3D-printing technique produces soft structures for tissue regeneration
Researchers from the Imperial College London have developed a 3D-printing technique, paired with cryogenics, capable of recreating biological structures for tissue regeneration and producing replica organs. Findings are published in Scientific Reports.
The key difference with this technique is the use of solid carbon dioxide, or dry ice, in cooling the hydrogel ink as it is printed. After thawing, the gel becomes as soft as human body tissue, allowing the structure to stand under its own weight.
"Cryogenics is the novel aspect of this technology—it uses the phase change between liquid and solid to trigger polymerisation and create super soft objects that can hold their shape. This means that the technology has a wide variety of possible uses,” stated Antonio Elia Forte, one of the researchers.
By matching the softness of human tissue, the structures could be used to form scaffolds for tissue regeneration without bodily rejection. Additionally, the softness of the structures allows for the eventual seeding of neuronal cells for the regeneration of organs like the brain and spinal cord.
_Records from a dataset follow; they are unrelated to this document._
/-- In every draw mode the second composite of the grey changes the pixel once more. -/
theorem compositePixel_greyOverBlack_again (mode : DrawMode) :
    (compositePixel mode (compositePixel mode greyOverBlack)).pixel greyOverBlack.pixelIndex ≠
      (compositePixel mode greyOverBlack).pixel greyOverBlack.pixelIndex := by
  cases mode <;> decide

/-- Settles O29: what NOP, CLR, PWR, PRD and a register write store does not depend on what they stored
before, while each composite draws the grey of `greyOverBlack` over its own result. -/
theorem repeatableCommandsAreIdempotent : Obligations.RepeatableCommandsAreIdempotent := by
  refine ⟨fun i s t hi h => ?_, fun r v s t hr h => ?_, fun i hi => ?_⟩
  · obtain rfl | rfl | rfl | rfl := hi
    · cases h; rfl
    · cases h; rfl
    · exact execPwr_idem h
    · exact execPrd_idem h
  · cases r with
    | cmd => exact absurd rfl hr
    | status =>
      cases h
      exact congrArg Host.Outcome.next (s.acknowledge_acknowledge_self v)
    | _ => cases h; rfl
  · have hb : greyOverBlack.InBounds := by decide
    obtain ⟨mode, hexec⟩ := exec_composite_inBounds hi
    exact ⟨greyOverBlack, _, _, hexec _ hb, hexec _ (compositePixel_inBounds mode hb),
      compositePixel_greyOverBlack_again mode⟩

/-! ### The readout port -/

section
variable {s : State} {rest : List Event} {k : Nat}

/-- The state after `n` reads of the port from index `k`. -/
def State.readout (s : State) (rest : List Event) (k n : Nat) : State :=
  { s with
    pending := rest
    returned := s.returned ++ (List.range' k n).map s.pixel
    fbidx := BitVec.ofNat 32 ((k + n) % s.config.pixels) }

/-- Reads from where earlier reads stopped are one longer run of reads. -/
theorem State.readout_readout (s : State) (l rest : List Event) (k m n : Nat) :
    (s.readout l k m).readout rest (k + m) n = s.readout rest k (m + n) := by
  have hreturned : s.returned ++ (List.range' k m).map s.pixel ++ (List.range' (k + m) n).map s.pixel =
      s.returned ++ (List.range' k (m + n)).map s.pixel := by
    rw [List.append_assoc, ← List.map_append, List.range'_append_1]
  rw [State.readout, State.readout, State.readout, ← hreturned, ← Nat.add_assoc]
  rfl

/-- No read leaves a state whose FBIDX is `k` (mod `N`). -/
theorem State.readout_zero (hidx : s.fbidx = BitVec.ofNat 32 (k % s.config.pixels)) :
    s.readout s.pending k 0 = s := by
  simp [State.readout, ← hidx]

/-- The port inside the framebuffer: the pixel at FBIDX, and FBIDX advanced with wrap. -/
theorem step_readout_inside (hp : s.pending = rd s.config 0x20 :: rest)
    (h : s.fbidx.toNat < s.config.pixels) : step s = .next (s.readout rest s.fbidx.toNat 1) := by
  have hport : hostRead (regAt 0x20) (s.setPending rest) = _ := if_pos h
  rw [step_read hp rfl (by decide), hport]
  rfl

/-- The port beyond the framebuffer: 0, and no change. -/
theorem step_readout_outside (hp : s.pending = rd s.config 0x20 :: rest)
    (h : s.config.pixels ≤ s.fbidx.toNat) : step s = .next ((s.setPending rest).answer 0) := by
  have hport : hostRead (regAt 0x20) (s.setPending rest) = (0, s.setPending rest) := if_neg h.not_gt
  rw [step_read hp rfl (by decide), hport]

/-- An index below `N` fits FBIDX. -/
theorem toNat_ofNat_mod_pixels {c : Config} (hc : c.Legal) (k : Nat) :
    (BitVec.ofNat 32 (k % c.pixels)).toNat = k % c.pixels := by
  have hpos : 0 < c.pixels := by
    obtain ⟨hw, -, hh, -, -⟩ := hc
    exact Nat.mul_pos hw hh
  have hmod := Nat.mod_lt k hpos
  have hmax := hc.pixels_le
  rw [BitVec.toNat_ofNat, Nat.mod_eq_of_lt (by omega)]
Another use for this technique in the recreation of body parts or organs would provide surgeons with a supply of organs for medical training.
In testing the 3D-printed structures, researchers seeded them with dermal fibroblast cells and could produce connective tissues in the skin.
"At the moment we have created structures a few centimeters in size, but ideally we'd like to create a replica of a whole organ using this technique,” concluded Zhengchu Tan, a researcher with the Department of Mechanical Engineering at Imperial.